-- ==== Sys2Proof/Machine/Lane.lean ====
section
/-!
DEFINITION. Predicate instructions (spec/06_wave_arithmetic.md R165 to R167) and lane instructions (spec/07_wave_control.md R188
to R196, spec/02_number_formats.md R53).
-/

namespace Sys2Proof.Machine

/-- An instruction on the registers of its wave. -/
def perWave (i : Instr) (g : Guard) (f : Env → Wave → Wave) (s : State) : Host.Outcome State Fault Refusal :=
  issue i g noCause (onWave f) s

/-- R129, R188: a cross-lane operation, which a group may not issue. -/
def crossLane (i : Instr) (g : Guard) (f : Env → Wave → Wave) (s : State) : Host.Outcome State Fault Refusal :=
  issue i g groupCause (onWave f) s

/-! ## Predicates -/

def execPand (g : Guard) (d a b : PReg) (s : State) : Host.Outcome State Fault Refusal :=
  perWave (.pand g d a b) g (fun e w =>
    w.predEff e.act d.toNat fun l => (w.preg a.toNat).getLsbD l && (w.preg b.toNat).getLsbD l) s

def execPor (g : Guard) (d a b : PReg) (s : State) : Host.Outcome State Fault Refusal :=
  perWave (.por g d a b) g (fun e w =>
    w.predEff e.act d.toNat fun l => (w.preg a.toNat).getLsbD l || (w.preg b.toNat).getLsbD l) s

def execPxor (g : Guard) (d a b : PReg) (s : State) : Host.Outcome State Fault Refusal :=
  perWave (.pxor g d a b) g (fun e w =>
    w.predEff e.act d.toNat fun l => (w.preg a.toNat).getLsbD l != (w.preg b.toNat).getLsbD l) s

def execPnot (g : Guard) (d a : PReg) (s : State) : Host.Outcome State Fault Refusal :=
  perWave (.pnot g d a) g (fun e w => w.predEff e.act d.toNat fun l => !(w.preg a.toNat).getLsbD l) s

/-- R166: the predicate-to-uniform form is a cross-lane operation. -/
def execPmov (g : Guard) (k : PMovKind) (s : State) : Host.Outcome State Fault Refusal :=
  issue (.pmov g k) g (fun e s => match k with | .ps .. => groupCause e s | _ => []) (onWave fun e w =>
    match k with
    | .pp d a => w.predEff e.act d.toNat fun l => (w.preg a.toNat).getLsbD l
    | .sp d a => w.predEff e.act d.toNat fun l => (w.sreg a.toNat).getLsbD l
    | .ps d a => w.setS d.toNat ((w.preg a.toNat).setWidth 64)) s

def execPcnt (g : Guard) (d : SReg) (a : PReg) (s : State) : Host.Outcome State Fault Refusal :=
  crossLane (.pcnt g d a) g (fun e w =>
    w.setS d.toNat (BitVec.ofNat 64 (lanesOf (e.act &&& w.preg a.toNat)).length)) s

/-! ## Shuffles -/

/-- R190: the lane a shuffle names, when there is one. -/
def shflLane (k : ShflKind) (l n : Nat) : Option Nat :=
  match k with
  | .idx => some (n % 32)
  | .xor => some (l ^^^ (n % 32))
  | .up => if n ≤ l then some (l - n) else none
  | .dn => if l + n ≤ 31 then some (l + n) else none

/-- The source lane read, or the lane itself when the named one is inactive (R189). -/
def readLane (act : Mask) (l : Nat) : Option Nat → Nat
  | some j => if act.getLsbD j then j else l
  | none => l

def execShfl (k : ShflKind) (o : Alu2) (s : State) : Host.Outcome State Fault Refusal :=
  crossLane (.shfl k o) o.g (fun e w =>
    match o.d with
    | .v n => w.vecEff e.act n o.blk fun pos l =>
        (o.a.word w pos (readLane e.act l (shflLane k l (o.b.word immInt32 w pos l).toNat)), 0)
    | .s _ => w) s

/-- R191. -/
def execBcast (o : Alu2) (s : State) : Host.Outcome State Fault Refusal :=
  crossLane (.bcast o) o.g (fun e w =>
    match o.d with
    | .v n => w.vecEff e.act n o.blk fun pos l =>
        (o.a.word w pos (readLane e.act l (some ((o.b.word immInt32 w pos (lowestLane e.act)).toNat % 32))), 0)
    | .s _ => w) s

def execRfl (g : Guard) (d : SReg) (a : VReg) (bc : Bool) (s : State) : Host.Outcome State Fault Refusal :=
  crossLane (.rfl g d a bc) g (fun e w => w.setS d.toNat ((w.vreg a.toNat (lowestLane e.act)).setWidth 64)) s

/-- R193. -/
def execVote (g : Guard) (k : VoteKind) (a : PReg) (s : State) : Host.Outcome State Fault Refusal :=
  crossLane (.vote g k a) g (fun e w =>
    let q := e.act &&& w.preg a.toNat
    match k with
    | .any d => w.predEff e.act d.toNat fun _ => q != 0
    | .all d => w.predEff e.act d.toNat fun _ => q == e.act
    | .bal d => w.setS d.toNat (q.setWidth 64)) s

/-! ## Reductions and scans -/

/-- The combination of two values of an integer operation, exactly. -/
def redInt (op : RedOp) (x y : Int) : Int :=
  match op with
  | .iadd => x + y
  | .imin | .umin => min x y
  | _ => max x y

/-- One pairing or step of a floating-point operation (R52, R152). DEDUCED, log 30. -/
def redFloat (op : RedOp) (md : Mode) (x y : Nat) : Nat × Fl :=
  match op with
  | .fmin => minMaxF false md fp32 x y
  | .fmax => minMaxF true md fp32 x y
  | _ => addF md fp32 x y

def redUnsigned : RedOp → Bool
  | .umin | .umax => true
  | _ => false

def redIsFloat : RedOp → Bool
  | .fadd | .fmin | .fmax => true
  | _ => false

/-- One level of the tree of R53. -/
def redLevel (op : RedOp) (md : Mode) : List (Option Nat) → List (Option Nat) × Fl
  | some x :: some y :: r =>
    let z := redFloat op md x y
    let t := redLevel op md r
    (some z.1 :: t.1, z.2 ||| t.2)
  | some x :: none :: r => let t := redLevel op md r; (some x :: t.1, t.2)
  | none :: y :: r => let t := redLevel op md r; (y :: t.1, t.2)
  | r => (r, 0)

/-- The five levels. -/
def redTree (op : RedOp) (md : Mode) : Nat → List (Option Nat) → Option Nat × Fl
  | 0, l => ((l.head?).getD none, 0)
  | k + 1, l =>
    let a := redLevel op md l
    let b := redTree op md k a.1
    (b.1, a.2 ||| b.2)

/-- R53: a lane's value as an operand, and the value delivered as a result. DEDUCED, log 30. -/
def redOperand (md : Mode) (x : Nat) : Nat × Fl := fp32.deliver Mode.rne (fp32.rd md.fzi x)

def redResult (md : Mode) (x : Nat) : Nat × Fl := fp32.deliver ⟨0, md.fzo, false⟩ (fp32.dec x)

/-- R194. -/
def redValue (op : RedOp) (md : Mode) (act : Mask) (a : Nat → Word) : DWord × Fl :=
  if redIsFloat op then
    let ops := (lanesOf act).map fun l => redOperand md (a l).toNat
    let t := redTree op md 5 ((upto 32).map fun l => if act.getLsbD l then some (redOperand md (a l).toNat).1 else none)
    let r := redResult md (t.1.getD 0)
    (BitVec.ofNat 64 r.1, orAll (ops.map Prod.snd) ||| t.2 ||| r.2)
  else
    let vals := (lanesOf act).map fun l => rdSigned (redUnsigned op) (a l)
    match vals with
    | [] => (0, 0)
    | x :: r => (BitVec.ofInt 64 (r.foldl (redInt op) x), 0)

def execRedw (op : RedOp) (g : Guard) (d : SReg) (a : VReg) (bc : Bool) (s : State) : Host.Outcome State Fault Refusal :=
  crossLane (.redw op g d a bc) g (fun e w =>
    w.uniEff d (redValue op (modeOf e.leaf.fmt) e.act fun l => w.vreg a.toNat l)) s

/-- R195, R53: the values of an integer scan from the running value. -/
def scanInt (op : RedOp) (acc : Option Int) (a : Nat → Int) : List Nat → List (Nat × Word)
  | [] => []
  | l :: r =>
    let x := match acc with | some y => redInt op y (a l) | none => a l
    (l, BitVec.ofInt 32 x) :: scanInt op (some x) a r

/-- The values and flags of a floating-point scan. The running value is the first lane's own: log 22. -/
def scanFloat (op : RedOp) (md : Mode) (acc : Option Nat) (a : Nat → Nat) : List Nat → List (Nat × Word) × Fl
  | [] => ([], 0)
  | l :: r =>
    let v := redOperand md (a l)
    let x := match acc with | some y => redFloat op md y v.1 | none => (v.1, 0)
    let out := redResult md x.1
    let t := scanFloat op md (some x.1) a r
    ((l, BitVec.ofNat 32 out.1) :: t.1, v.2 ||| x.2 ||| out.2 ||| t.2)

/-- DEDUCED, log 22. -/
def execScanw (op : RedOp) (o : Alu1) (s : State) : Host.Outcome State Fault Refusal :=
  crossLane (.scanw op o) o.g (fun e w =>
    match o.d with
    | .s _ => w
    | .v n =>
      let at_ := fun (pos : Nat × Nat) =>
        if redIsFloat op then
          scanFloat op (modeOf e.leaf.fmt) none (fun l => (o.a.word w pos l).toNat) (lanesOf e.act)
        else (scanInt op none (fun l => rdSigned (redUnsigned op) (o.a.word w pos l)) (lanesOf e.act), 0)
      let rs := o.blk.positions.map fun pos => (regAt n false pos, at_ pos)
      (w.setLanes (rs.flatMap fun r => r.2.1.map fun x => (r.1, x.1, x.2))).orFlags (orAll (rs.map fun r => r.2.2))) s

/-- R196: no lower active lane holds an equal value. -/
def execMatchw (g : Guard) (d : PReg) (a : VReg) (bc : Bool) (s : State) : Host.Outcome State Fault Refusal :=
  crossLane (.matchw g d a bc) g (fun e w =>
    w.predEff e.act d.toNat fun l =>
      (lanesOf e.act).all fun k => !(decide (k < l)) || w.vreg a.toNat k != w.vreg a.toNat l) s

end Sys2Proof.Machine
end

> _EXERCISE PROMPT_
Each line from the top of the material above through the line with "def perWave (i" must be echoed exactly, and no other line.

> _ANSWER TO THIS TASK_
-- ==== Sys2Proof/Machine/Lane.lean ====
section
/-!
DEFINITION. Predicate instructions (spec/06_wave_arithmetic.md R165 to R167) and lane instructions (spec/07_wave_control.md R188
to R196, spec/02_number_formats.md R53).
-/

namespace Sys2Proof.Machine

/-- An instruction on the registers of its wave. -/
def perWave (i : Instr) (g : Guard) (f : Env → Wave → Wave) (s : State) : Host.Outcome State Fault Refusal :=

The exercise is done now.